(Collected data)
* * *

-- ==== Sys2Proof/Machine/EngineOps.lean ====
section
/-!
DEFINITION. Machine/EngineOps.lean: an engine's cycle (R146 to R163): landing results, program counter, safe points, parity and
poison, memory accesses, descriptors, and the frame in which every slot operation issues.
-/

namespace Sys2Proof.Machine

/-! ### Access to the array -/

/-- Engine `e`. -/
def State.eng (s : State) (e : Fin 32) : Engine := s.array.engines[e]

/-- Change engine `e`. -/
def State.onEng (s : State) (e : Fin 32) (f : Engine → Engine) : State :=
  { s with array := { s.array with engines := vmod s.array.engines e f } }

/-- Classroom of engine `e` (R144). -/
def roomIdx (e : Fin 32) : Fin 4 := ⟨e.val / 8, by omega⟩

/-- Classroom `r`. -/
def State.room (s : State) (r : Fin 4) : Classroom := s.array.rooms[r]

/-- Change classroom `r`. -/
def State.onRoom (s : State) (r : Fin 4) (f : Classroom → Classroom) : State :=
  { s with array := { s.array with rooms := vmod s.array.rooms r f } }

/-- Engine `e` runs a lesson. -/
def engRunning (s : State) (e : Fin 32) : Bool := s.nat (K.engineState e) == 1

/-- Number of the bell whose data the lessons process (R155). -/
def processed (s : State) : Nat :=
  match s.bell.processing with
  | some b => b.header.number
  | none => 0

/-- A word of data memory or of classroom memory (R151). -/
def getWord (e : Fin 32) (a : Nat) (s : State) : MemWord :=
  if a < 0x60000 then sparseGet (fun _ => {}) (s.eng e).mem (a / 4)
  else sparseGet (fun _ => {}) (s.room (roomIdx e)).mem ((a - 0x100000) / 4)

/-- Write a word of data memory or of classroom memory. -/
def setWord (e : Fin 32) (a : Nat) (w : MemWord) (s : State) : State :=
  if a < 0x60000 then s.onEng e fun x => { x with mem := sparseSet (fun _ => {}) x.mem (a / 4) w }
  else s.onRoom (roomIdx e) fun x => { x with mem := sparseSet (fun _ => {}) x.mem ((a - 0x100000) / 4) w }

/-- An address is mapped (Table 6-4). -/
def mapped (a : Nat) : Bool := a < 0x60000 || (0x100000 ≤ a && a < 0x300000)

/-- CLASS of an address in the region table that governs it (R211). -/
def classAt (s : State) (e : Fin 32) (a : Nat) : Nat :=
  if a < 0x60000 then classIn (regionsOf (engSec s 4 e)) a else classIn (regionsOf (roomSec s 4 (e / 8))) a

/-- A word that was found hard, by any engine that reaches it (R161). -/
def isHard (e : Fin 32) (a : Nat) (s : State) : Bool :=
  if a < 0x60000 then (s.eng e).hard.contains (a / 4 * 4)
  else (List.finRange 32).any fun f => roomIdx f == roomIdx e && (s.eng f).hard.contains (a / 4 * 4)

/-- A word as a read finds it: a hard one shows bad parity whatever was written (R161). -/
def readMem (e : Fin 32) (a : Nat) (s : State) : MemWord :=
  let w := getWord e a s
  { w with bad := w.bad || isHard e a s }

/-- Location code of LAST_FAULT for a region class (R174). -/
def locOfClass (c : Nat) : Nat := if c < 5 then c + 2 else 5

/-! ### Faults and detections -/

/-- LAST_FAULT as it would read after a fault now (R174). -/
def lastFaultBlock (s : State) (e : Fin 32) (addr loc action : Nat) : List Byte :=
  leBytes 8 s.bell.number ++ leBytes 4 addr ++ leBytes 1 loc ++ leBytes 1 action ++ leBytes 2 (s.eng e).segment

/-- A schedule fault of engine `e` (R154): counted, interrupt, one record per engine and bell.  The manual gives LAST_FAULT
no action for one: that byte is a free value. -/
def scheduleFault (addr : Nat) (e : Fin 32) (s : State) : State :=
  let s := s.inc (K.scheduleFaults e)
  let b := lastFaultBlock s e addr 7 (s.free 5)
  let s := (s.draw).setBlock (K.lastFault e) b
  let s := if (s.eng e).faulted then s
    else record 1 (0x3000 + e) 0x0401 b (s.onEng e fun x => { x with faulted := true })
  raise 25 s

/-- A parity detection at a location (R160, R161): counted; handled at the next safe point. From a register or bundle
detection on, no store and no post until the replay begins (R177). -/
def detect (loc addr : Nat) (e : Fin 32) (s : State) : State :=
  (s.inc (K.parityEvents e)).onEng e fun x =>
    { x with dets := if x.dets.contains ⟨loc, addr⟩ then x.dets else x.dets ++ [⟨loc, addr⟩],
             noStore := x.noStore || decide (loc ≤ 1),
             replayAt := match x.replayAt with
               | some c => some c
               | none => some x.cycle }

/-- A compliance fault (R231): `kind` 0 segment cycles, 1 safe-point gap. -/
def complianceFault (kind measured declared : Nat) (e : Fin 32) (s : State) : State :=
  let s := s.inc K.complianceFaults
  let k := runKind s
  let noted := if kind = 0 then s.array.segNoted else s.array.gapNoted
  let s := if noted then s
    else
      let s := { s with array := { s.array with segNoted := s.array.segNoted || kind == 0,
                                                 gapNoted := s.array.gapNoted || kind == 1 } }
      record 2 (0x3000 + e) 0x0404
        (leBytes 1 kind ++ leBytes 1 k ++ leBytes 2 (s.eng e).segment ++ leBytes 4 measured ++ leBytes 4 declared) s
  let s := { s with tt := { s.tt with untrusted := if h : k < 4 then s.tt.untrusted.set k true else s.tt.untrusted } }
  raise 25 (s.setNum (K.fits k) 0)

/-! ### Reading registers -/

/-- The physical register of g name `i` (R146). -/
def physG (rb : BitVec 4) (i : Fin 32) : Fin 32 :=
  if i.val < 16 then i else ⟨16 + (i.val - 16 + rb.toNat) % 16, by omega⟩

/-- An operand read: value, poison, and what its parity check does (R160). `n` is its number in R170's order. -/
def readReg {w : Nat} (n : Nat) (r : Reg w) (e : Fin 32) (s : State) : BitVec w × Bool × State :=
  if (s.eng e).injecting = 5 then (r.v, true, detect 0 n e (s.onEng e fun x => { x with injecting := 0 }))
  else if r.bad then (r.v, true, detect 0 n e s)
  else (r.v, r.tag, s)

/-- Read g name `i`. -/
def readG (i : Fin 32) (e : Fin 32) (s : State) : BitVec 32 × Bool × State :=
  let x := s.eng e
  let k := physG x.regs.rb i
  readReg k x.regs.g[k] e s

/-- Read accumulator `i`. -/
def readAcc (i : Fin 4) (e : Fin 32) (s : State) : BitVec 40 × Bool × State :=
  readReg (32 + i) (s.eng e).regs.acc[i] e s

/-- The accumulator as MAC and MSU read it: the result of a multiply issued into it in the cycle before, if there is one
(R148, R183). -/
def readAccMul (i : Fin 4) (e : Fin 32) (s : State) : BitVec 40 × Bool × State :=
  let x := s.eng e
  match x.flight.find? fun r => r.mul && decide (r.dest = .acc i) && decide (r.issued + 1 = x.cycle) with
  | some r => (r.value, r.tag, s)
  | none => readAcc i e s

/-- Read p, m and l registers. -/
def readP (i : Fin 8) (e : Fin 32) (s : State) : BitVec 24 × Bool × State := readReg (36 + i) (s.eng e).regs.p[i] e s
def readM (i : Fin 8) (e : Fin 32) (s : State) : BitVec 24 × Bool × State := readReg (44 + i) (s.eng e).regs.m[i] e s
def readL (i : Fin 8) (e : Fin 32) (s : State) : BitVec 24 × Bool × State := readReg (52 + i) (s.eng e).regs.l[i] e s

/-! ### Results -/

/-- Send a result on its way: readable `lat` cycles from now (R148). -/
def send (slot lat : Nat) (dest : Dest) (value : BitVec 40) (tag mul : Bool) (e : Fin 32) (s : State) : State :=
  s.onEng e fun x => { x with flight := x.flight ++ [{ ready := x.cycle + lat, issued := x.cycle, slot, dest, value, tag, mul }] }

/-- Send a 32-bit result to g name `i`, resolved now (R146). -/
def sendG (slot lat : Nat) (i : Fin 32) (v : BitVec 32) (tag : Bool) (e : Fin 32) (s : State) : State :=
  send slot lat (.g (physG (s.eng e).regs.rb i)) (v.setWidth 40) tag false e s

/-- Send a predicate; one computed from a poisoned operand is 0 (R160). -/
def sendQ (i : Fin 4) (v tag : Bool) (e : Fin 32) (s : State) : State :=
  send 2 1 (.q i) (if v && !tag then 1 else 0) false false e s

/-- Put a register value in place. -/
def EngRegs.put (r : EngRegs) (d : Dest) (v : BitVec 40) (tag : Bool) : EngRegs :=
  match d with
  | .g i => { r with g := r.g.set i ⟨v.setWidth 32, tag, false⟩ }
  | .acc i => { r with acc := r.acc.set i ⟨v, tag, false⟩ }
  | .p i => { r with p := r.p.set i ⟨v.setWidth 24, tag, false⟩ }
  | .m i => { r with m := r.m.set i ⟨v.setWidth 24, tag, false⟩ }
  | .l i => { r with l := r.l.set i ⟨v.setWidth 24, tag, false⟩ }
  | .q i => { r with q := r.q.set i (v.getLsbD 0) }
  | .word _ | .half _ => r

/-- A word with one half replaced (R191): bad parity of the rest of the word stays. -/
def putHalf (w : MemWord) (a : Nat) (v : BitVec 40) (tag : Bool) : MemWord :=
  let h := v.setWidth 16
  { v := if a % 4 < 2 then (w.v.extractLsb' 16 16).append h else h.append (w.v.extractLsb' 0 16),
    bad := w.bad || tag, flipped := w.flipped }

/-- A result lands. -/
def landOne (e : Fin 32) (s : State) (r : Landing) : State :=
  match r.dest with
  | .word a => setWord e a { v := r.value.setWidth 32, bad := r.tag } s
  | .half a => setWord e a (putHalf (getWord e a s) a r.value r.tag) s
  | d => s.onEng e fun x => { x with regs := x.regs.put d r.value r.tag }

/-- Every result that is readable from this cycle lands, in slot order (R149); two of one slot in a free order. -/
def landAll (e : Fin 32) (s : State) : State :=
  let x := s.eng e
  let now := x.flight.filter fun r => r.ready ≤ x.cycle
  let s := s.onEng e fun x => { x with flight := x.flight.filter fun r => !(r.ready ≤ x.cycle) }
  let ordered := (List.range 5).flatMap fun k =>
    let xs := now.filter fun r => r.slot == k
    if Config.laterKept e x.cycle then xs else xs.reverse
  ordered.foldl (landOne e) s

/-! ### The program counter and safe points -/

/-- The end of a bundle's cycle in the repeats, innermost first: next address, repeats left, rotation base (R146, R196). R196 asks that a
nested body end at or before the end of the enclosing one, and R199 does not list one that passes it: the inner body runs on, and the
enclosing repeat stays active until its last bundle is next issued (DESIGN CHOICE, log entry 105). -/
def repeatStep (cycle : Nat) (pc : BitVec 12) (rb : BitVec 4) : List Repeat → BitVec 12 × List Repeat × BitVec 4
  | [] => (pc + 1, [], rb)
  | r :: rs =>
    if r.starts ≤ cycle ∧ pc = r.last then
      let rb := if r.rot then rb - 1 else rb
      if r.left = 0 then repeatStep cycle pc rb rs
      else (r.first, { r with left := r.left - 1 } :: rs, rb)
    else (pc + 1, r :: rs, rb)

/-- The engine one cycle on, before results land: next bundle, no slot issued. -/
def stepPc (x : Engine) : Engine :=
  let (pc, reps, rb) := repeatStep x.cycle x.pc x.regs.rb x.reps
  let x := { x with cycle := x.cycle + 1, used := 0, suppressed := false, bank := none, reps,
                    regs := { x.regs with rb := rb } }
  match x.branch with
  | some (t, c) => if c = x.cycle then { x with pc := t, branch := none } else { x with pc }
  | none => { x with pc }

/-- A safe point (R158). -/
def safeNow (x : Engine) : Bool :=
  x.flight.isEmpty && x.branch.isNone && x.reps.isEmpty && (match x.delayUntil with
    | some c => decide (c < x.cycle)
    | none => true)

/-- The declared segments of engine `e`. -/
def engSegs (s : State) (e : Fin 32) : List Seg := segsOf (engSec s 3 e)

/-- At a safe point: note it, and judge the distance from the last one (R231). -/
def noteSafe (e : Fin 32) (s : State) : State :=
  let x := s.eng e
  if safeNow x then
    let gap := x.cycle - x.lastSafe
    let s := s.onEng e fun x => { x with lastSafe := x.cycle, lastSafePc := x.pc }
    if 512 < gap then complianceFault 1 gap (((engSegs s e)[x.segment]?.map Seg.maxGap).getD 0) e s else s
  else s

/-- Fetch of the bundle at PC: parity (R160, R177) and breakpoints (R171), whose halt comes at the next safe point. -/
def fetchBundle (e : Fin 32) (s : State) : State :=
  let x := s.eng e
  let s := if x.injecting = 4 || !bundleParityOk (sparseGet (fun _ => 0) x.imem x.pc.toNat) then
      detect 1 x.pc.toNat e
        (s.onEng e fun x => { x with suppressed := true, injecting := if x.injecting = 4 then 0 else x.injecting })
    else s
  if x.breaks.toList.contains (some x.pc) then
    s.onEng e fun x => { x with breakHit := true, haltAt := match x.haltAt with
      | some c => some c
      | none => some (x.cycle + 1) }
  else s

/-- One ENGCLK cycle of engine `e`. -/
def tick (e : Fin 32) (s : State) : State := fetchBundle e (noteSafe e (landAll e (s.onEng e stepPc)))

/-- A debug halt may be taken: requested, and no variant switch comes before it (R159). -/
def haltsNow (x : Engine) : Bool :=
  !x.switchTo && match x.haltAt with
    | some c => decide (c ≤ x.cycle)
    | none => false

/-- A replay may begin: it was requested in an earlier cycle, so that this boundary comes after the request (R159). -/
def replaysNow (x : Engine) : Bool :=
  match x.replayAt with
  | some c => decide (c < x.cycle)
  | none => false

/-- A stop request is honoured here: a bundle boundary that is a safe point, with a request pending (R159). -/
def stopsHere (x : Engine) : Bool := x.used == 0 && safeNow x && (replaysNow x || haltsNow x)

/-- `n` cycles; none if a pending stop request is honoured before they have passed. -/
def ticks (e : Fin 32) : Nat → State → Option State
  | 0, s => some s
  | n + 1, s => if stopsHere (s.eng e) then none else ticks e n (tick e s)

/-- The frame of every slot operation: engine running, before the lesson deadline (R208), no stop request in the way, slots
in the order of R175; a suppressed bundle performs nothing (R177). Otherwise nothing happens (log entry 12). -/
def issue (at_ : At) (slot : Nat) (body : Fin 32 → State → State) (s : State) : State :=
  if !engRunning s at_.eng || s.array.deadline ≤ (s.eng at_.eng).cycle + at_.adv then s
  else match ticks at_.eng at_.adv s with
    | some t =>
      let x := t.eng at_.eng
      if stopsHere x || decide (slot < x.used) then s
      else
        let t := t.onEng at_.eng fun x => { x with used := slot + 1 }
        if x.suppressed then t else body at_.eng t
    | none => s

/-- A guarded slot operation: an illegal encoding is a schedule fault of the slot (R199); a blocked one does nothing
(R179). -/
def guarded (at_ : At) (slot : Nat) (legal : Bool) (open_ : Vector Bool 4 → Bool) (body : Fin 32 → State → State)
    (s : State) : State :=
  issue at_ slot (fun e s =>
    if !legal then scheduleFault (s.eng e).pc.toNat e s
    else if open_ (s.eng e).regs.q then body e s
    else s) s

/-- An M operation. -/
def mOp (at_ : At) (gd : Guard) (legal : Bool) (body : Fin 32 → State → State) (s : State) : State :=
  guarded at_ 1 (gd.legal && legal) gd.open_ body s

/-- An A operation. -/
def aOp (at_ : At) (gd : Guard) (legal : Bool) (body : Fin 32 → State → State) (s : State) : State :=
  guarded at_ 2 (gd.legal && legal) gd.open_ body s

/-- An L operation: slot 3 is L0, slot 4 is L1. -/
def lOp (at_ : At) (second : Bool) (gd : LGuard) (legal : Bool) (body : Nat → Fin 32 → State → State) (s : State) : State :=
  let k := if second then 4 else 3
  guarded at_ k (gd.legal && legal) gd.open_ (body k) s

/-- A C operation. -/
def cOp (at_ : At) (body : Fin 32 → State → State) (s : State) : State := issue at_ 0 body s

/-! ### Shapes of operations -/

/-- A multiply without accumulation: the accumulator is written, not read (R184). -/
def mulWrite (neg : Bool) (f : MulForm) (e : Fin 32) (s : State) : State :=
  let (a, ta, s) := readG f.sa e s
  let (b, tb, s) := readG f.sb e s
  let x := product f a b
  send 1 2 (.acc f.ad) (BitVec.ofInt 40 (if neg then -x else x)) (ta || tb) true e s

/-- A multiply-accumulate (R184). -/
def mulAcc (neg : Bool) (f : MulForm) (e : Fin 32) (s : State) : State :=
  let (a, ta, s) := readG f.sa e s
  let (b, tb, s) := readG f.sb e s
  let (c, tc, s) := readAccMul f.ad e s
  let x := product f a b
  send 1 2 (.acc f.ad) (lim 40 f.sata (if neg then c.toInt - x else c.toInt + x)) (ta || tb || tc) true e s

* * *

Filter the records above down to the lines that hold the string "used".

  let x := { x with cycle := x.cycle + 1, used := 0, suppressed := false, bank := none, reps,
def stopsHere (x : Engine) : Bool := x.used == 0 && safeNow x && (replaysNow x || haltsNow x)
      if stopsHere x || decide (slot < x.used) then s
        let t := t.onEng at_.eng fun x => { x with used := slot + 1 }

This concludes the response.